Right now I’m sitting in an almost empty coffee shop section of a huge church in San Antonio. I’m alone except for a mother, grandfather and a child of about 8 years old seated at a table about 20 feet away. The child has an iPad as a babysitter while Mom and Grandpa stare into the empty cavernous foyer.
Occasionally Mom tries to get her son to do something other than play the iPad game and he bursts out, “I don’t want to do that. Leave me alone.”
Mom quickly obeys and grandpa just quietly minds his own business.
But then the little guy started into a screaming rant about the game that left mom helplessly watching and grandpa decided it was time to step in and exercise his authority. “Shhh. We’re in church.”
Remember, we are in a huge, empty foyer – more like a Starbucks than a church. I don’t think they even know I’m here. No one is in sight in any direction. No one is being disturbed by his noise, except mom and grandpa. And grandpa blames the need to be quiet upon being “in church”.
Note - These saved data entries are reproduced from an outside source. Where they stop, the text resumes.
theorem decodeCmd_commandWord_idxO (rev : Bool) (len : Nat) :
    decodeCmd (commandWord false rev 0b00#2) len = .idxO rev len := by
  cases rev <;> rfl

/-- Settles O13: the response is `ppi_in(m)` exactly when `m` is within the capacity, and `CAPACITY` otherwise. -/
theorem idxInAnswers : Obligations.IdxInAnswers := by
  refine ⟨decodeCmd_commandWord_idxI, fun rev m s => ?_⟩
  obtain ⟨t, hexec, hshows, hframe⟩ := exec_idxI_shows rev m s
  constructor
  · intro hroom
    rw [idxIResponse_of_room hroom] at hshows
    obtain ⟨hvalid, hst, hlen, hidx, hbit⟩ := ports_of_shows_ppiIn hshows
    exact ⟨t, hexec, hvalid, hst, hlen, hidx, hbit, hframe⟩
  · intro hover
    rw [idxIResponse_of_over hover] at hshows
    exact ⟨t, hexec, hshows, hframe⟩

/-- Settles O14: the response is `ppi_out(k)` exactly when the codeword is within the capacity, and `CAPACITY` otherwise;
`ppi_out(k)` is `ppi_in` of the codeword's length, whose parity positions number `r(k)`. -/
theorem idxOutAnswers : Obligations.IdxOutAnswers := by
  refine ⟨decodeCmd_commandWord_idxO, fun rev k s => ?_⟩
  obtain ⟨t, hexec, hshows, hframe⟩ := exec_idxO_shows rev k s
  constructor
  · intro hroom
    rw [idxOResponse_of_room hroom, ppiOut_eq_ppiIn] at hshows
    have hports := ports_of_shows_ppiIn hshows
    rw [parityCount_codewordLen] at hports
    obtain ⟨hvalid, hst, hlen, hidx, hbit⟩ := hports
    exact ⟨t, hexec, hvalid, hst, hlen, hidx, hbit, hframe⟩
  · intro hover
    rw [idxOResponse_of_over hover] at hshows
    exact ⟨t, hexec, hshows, hframe⟩

end Sys2Proof.Machine
end

/-! Proofs of the statements of 42_encoder.md. -/

section
/-! ### ENC and DEC answer within the capacity (42_encoder.md R90, 43_decoder.md R105) -/

namespace Sys2Proof.Machine

variable {s : State} {d : List Bool} {k m : Nat}

/-- The string read from the ports that present it is the string itself. -/
theorem map_bitof_take_of_presents (h : s.presents d) : (s.reqSym.take d.length).map bitof = d := by
  rw [h, map_bitof_ofBit]

/-- An operation whose operand string is on the ports answers, shows its response, and leaves the rest alone. -/
theorem exec_shows_of_holdsOperand {i : Instr} (h : s.holdsOperand i.len) :
    ∃ t, exec i s = .next t ∧ t.shows (responseOf s.cap i (s.reqSym.take i.len)) ∧ s.sameButResponse t :=
  exec_shows_of_symbolsRead_le ((symbolsRead_le s.cap i).trans h)

/-- `ENC` answers with the codeword of its operand string (R90). -/
theorem exec_enc_shows (mode rev : Bool) (hroom : hasRoom s.cap (codewordLen k)) (hop : s.holdsOperand k) :
    ∃ t, exec (.enc mode rev k) s = .next t ∧ t.shows (.okBits (enc ((s.reqSym.take k).map bitof) rev)) ∧
      s.sameButResponse t := by
  rw [← encResponse_of_room hroom]
  exact exec_shows_of_holdsOperand (i := .enc mode rev k) hop

/-- `DEC` answers with the decoded operand string (43_decoder.md R105). -/
theorem exec_dec_shows (mode rev : Bool) (hroom : hasRoom s.cap m) (hop : s.holdsOperand m) :
    ∃ t, exec (.dec mode rev m) s = .next t ∧ t.shows (.okBits (dec ((s.reqSym.take m).map bitof) rev)) ∧
      s.sameButResponse t := by
  rw [← decResponse_of_room hroom]
  exact exec_shows_of_holdsOperand (i := .dec mode rev m) hop

/-- Settles O15: the response of `ENC` within the capacity is the codeword of the `b` wires, and a codeword of `k` bits has
`n(k)` bits. -/
theorem encAnswers : Obligations.EncAnswers := by
  intro mode rev k s hroom hop
  obtain ⟨t, hexec, hshows, hframe⟩ := exec_enc_shows mode rev hroom hop
  have hlen : (enc ((s.reqSym.take k).map bitof) rev).length = codewordLen k := by
    rw [enc_length, List.length_map, List.length_take, Nat.min_eq_left hop]
  rw [Response.okBits, hlen] at hshows
  exact ⟨t, hexec, hshows, hframe⟩
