-- ==== Sys2Proof/Decode.lean ====
section
/-! DEFINITION. Sys2Proof/Decode.lean: the commands that table words spell. No row of the opcode table gives bits: every command reaches the block through a register access, a message, a pin or a descriptor, so no word spells a command. -/

namespace Sys2Proof

/-- The command that a word of `nbits` bits spells by the table's bits: the table gives no row bits, so none. -/
def decodeTableWord (_nbits _w : Nat) : Option Instr := none

end Sys2Proof
end

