-- ==== Sys2Proof/Machine/Layout.lean ====
section
/-! DEFINITION. Sys2Proof/Machine/Layout.lean: where things lie: the place of a cluster and the way through the mesh (01 R10, R13), bank and row of a scratchpad offset (07 R154), channel and byte of a device address (R165), and the encrypted line that a controller stores (R172). No meaning acts on these: they are views of State and of addresses. -/

namespace Sys2Proof.Machine

open Sys2Proof

/-! ### The mesh (01 R10, R13) -/

/-- The field of cluster n, 0 to 3. -/
def cluField (n : Nat) : Nat := n / 16 % 4
/-- Row and column within the field, from the north and from the west. -/
def cluRow (n : Nat) : Nat := n / 4 % 4
def cluCol (n : Nat) : Nat := n % 4
/-- Global column and row on the 8 × 8 mesh. -/
def meshCol (n : Nat) : Nat := 4 * (n / 16 % 2) + n % 4
def meshRow (n : Nat) : Nat := 4 * (n / 32 % 2) + n / 4 % 4

/-- The cluster at a global row and column. -/
def meshAt (row col : Nat) : Nat := row / 4 % 2 * 32 + col / 4 % 2 * 16 + row % 4 * 4 + col % 4

/-- The numbers from a to b, either way, without a. -/
def stepsTo (a b : Nat) : List Nat :=
  if a ≤ b then (List.range (b - a)).map (· + a + 1) else (List.range (a - b)).map fun i => a - i - 1

/-- The clusters whose routers a transfer passes after its source (01 R13): along the global row to the column of its
destination, then along that column. -/
def meshPath (src dst : Nat) : List Nat :=
  ((stepsTo (meshCol src) (meshCol dst)).map fun c => meshAt (meshRow src) c) ++
    (stepsTo (meshRow src) (meshRow dst)).map fun r => meshAt r (meshCol dst)

/-! ### Scratchpad banks (07 R154) -/

/-- The bank of an offset in a cluster: 64 B blocks interleaved over 128 banks. -/
def spdBank (off : Nat) : Nat := (off / 2 ^ 6 % 128) ^^^ (off / 2 ^ 13 % 128)
/-- The row within the bank. -/
def spdRow (off : Nat) : Nat := off / 2 ^ 13 % 2 ^ 14

/-! ### Device addresses (07 R165) -/

/-- The byte address within the channel. -/
def chanByte (a : Nat) : Nat := a / 2 ^ 11 / 20 * 512 + a / 2 ^ 10 % 2 * 256 + a % 256

/-! ### Encryption (07 R172) -/

/-- The data half of the memory key of a page by its mode; none for a free page, or where the key is absent. -/
def State.pageKey (s : State) (p : Nat) : Option Bytes :=
  match (s.page p).mode with
  | .priv => (s.session (s.page p).domain.toNat).memKey
  | .base => s.sec.baseKey
  | .device => s.sec.deviceKey
  | .free => none

/-- What the controller stores for the 64 B line at a device address: the plaintext that `Mem.bytes` holds, under AES-256-XTS with
the key pair of the page, its own half and the tweak key that all memory keys share (13 Table 13.2), and the tweak A >> 6 (log 7). -/
def State.cipherLine (s : State) (a : Nat) : Option Bytes :=
  (s.pageKey (pageOf a)).bind fun k => s.sec.tweakKey.map fun w =>
    Config.xtsSeal (k ++ w) (a / 64) ((List.range 64).map fun i => s.rawByte ⟨true, a / 64 * 64 + i⟩)

end Sys2Proof.Machine
end

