/-- SEM_RANGE with the semaphore and its count, which does not change (06 R133, Table 17.3). -/
def semFail (s : State) (x : SemRef) : Fail :=
  let v := ((s.clu x.cluster.val).sem x.index).toNat
  { code := Ev.semRange, aux := x.index, arg := v * 2 ^ 32 + v }

/-- A semaphore that a MOVE, ROUTE or close names on this node must lie in the job's window (06 R133); one on another
node is checked there. -/
def semCheck (s : State) (j : Job) (r : Option SemRef) : Except Fail Unit :=
  match r with
  | none => .ok ()
  | some x =>
    if x.node ≠ s.lnk.node ∨ j.holdsSem x.cluster.val x.index then .ok () else .error (semFail s x)

/-! ### Parity, poison and writes to another node -/

/-- The mode of the parcel or page that holds an address. -/
def State.modeAt (s : State) (a : Addr) : MemMode :=
  if a.dev then (s.page (pageOf a.a)).mode else ((s.clu (spdCluster a.a)).parcel (spdOff a.a / 65536)).mode

/-- Reads in order with how often each failed its parity. A first failure repeats the read; `twice` is what a second failure
of the same read does: the reads go on, or they end. -/
def parityReads (once : State → Addr → State) (twice : State → Addr → State × Option Fail) :
    State → List (Addr × Nat) → State × Option Fail
  | s, [] => (s, none)
  | s, (_, 0) :: l => parityReads once twice s l
  | s, (a, 1) :: l => parityReads once twice (once s a) l
  | s, (a, _) :: l =>
    match twice (once s a) a with
    | (t, none) => parityReads once twice t l
    | r => r

/-- The reads of a list with their failures; a read beyond the list of failures meets none. -/
def failures (reads : List (Addr × Nat)) (bad : List Nat) : List (Addr × Nat) := (reads.map (·.1)).zip bad

/-- A base segment laid out in a cluster's scratchpad: the working copy of a byte of it (08 R207). -/
def State.workingOf (s : State) (a : Addr) : Option Addr :=
  (s.firn.current.toList ++ s.firn.old.toList ++ (s.firn.swap.map (·.gen)).toList).findSome? fun g =>
    (g.places.find? fun p => decide (p.spd ≤ a.a) && decide (a.a < p.spd + p.len)).map fun p => ⟨true, p.dev + (a.a - p.spd)⟩

/-- A shared-base line of 1 KiB that failed twice is read from the working copy again and written back (07 R157, R162): every byte of
it that a placed segment holds. -/
def State.refillLine (s : State) (a : Addr) : State :=
  let b : Addr := ⟨false, a.a / 1024 * 1024⟩
  foldS s (List.range 1024) fun u i =>
    match s.workingOf (b.plus i) with
    | none => u
    | some w => u.putByte (b.plus i) (s.rawByte w)

/-- 07 R162: reads of scratchpad and their parity failures. The repeat counts as a replay; after a second failure a
shared-base line is refilled from the working copy, any other line ends the job. Main memory has its own parity (07 R173). -/
def spdParity (s : State) (w : Who) (reads : List (Addr × Nat)) (bad : List Nat) : State × Option Fail :=
  parityReads (fun s a => if a.dev then s else s.bumpLife 5)
    (fun s a =>
      if a.dev then (s, none)
      else if s.modeAt a = .base then
        ((s.refillLine a).raise Ev.memSpdRefill
          { unit := BitVec.ofNat 8 (spdCluster a.a), sub := w.sub, tag := w.tag, domain := w.dom
            arg := BitVec.ofNat 64 (Addr.ptr a) }, none)
      else (s, some { code := Ev.memSpdParity, arg := Addr.ptr a, unit := some (spdCluster a.a) }))
    s (failures reads bad)

/-- The first of several reads that meets poison. -/
def poisonAll (s : State) (r : Req) : List (Addr × Nat) → Except Fail Unit
  | [] => .ok ()
  | x :: l =>
    match poisonCheck s r x.1 x.2 with
    | .ok _ => poisonAll s r l
    | .error e => .error e

/-- The rows of a tile as reads. -/
def Tile.reads (t : Tile) : List (Addr × Nat) := (List.range t.rows).map fun i => (t.rowAddr i, t.rowBytes)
Should that bother me? It does. In fact it really irritates me and here’s why.
I’ve seen so many parents say and do things that baffled me. I just wanted to ask them, “Do you realize what you just communicated to your child?”
“Shhhh, you’re in church,” says the problem here is the church.
Little Rebel just heard, “I’m not the problem. Mom is not the problem. Grandpa is not the problem. The problem here is church. Church is a place you get in trouble for no reason at all. Me – good. Mom – good. Grandpa – good. Church – bad.”
But the problem is not that they are “in church” – cause they aren’t. The problem is Mom doesn’t love her son enough to endure the grief of confronting his self-will and helping him learn self-control. And who do you suppose she learned her poor parenting skills from? Instead of stepping in and telling the child to quiet down because civilized 8 year olds don’t throw a fit when they lose a game, grandpa blames the problem on the fact that we “are in church.”
Additionally, Grandpa just said church is a place you have to put on a mask – be fake. Outside church you can be a real horse’s patoot – scream and yell like a banshee when things don’t go your way – and it’s OK. But “in church” I have to be different. I have to “act” different.
Grandpa, the problem is not that we “are in church”. The problem is not even with little Rebel. He is just doing what undisciplined children, who are in bondage to their own will, do. The problem is:
1. You didn’t train your daughter to discipline her child. And worse than that …
2. Just now you were not willing to risk your grandson’s disapproval. So instead of assuming responsibility for being the one expecting him to behave in a manner befitting an eight year old, you shifted the blame.
Does this make sense or do I sound like a ranting 8 year old?
Tell me if I am missing something here.
Discipline your children while there is hope. Otherwise you will ruin their lives.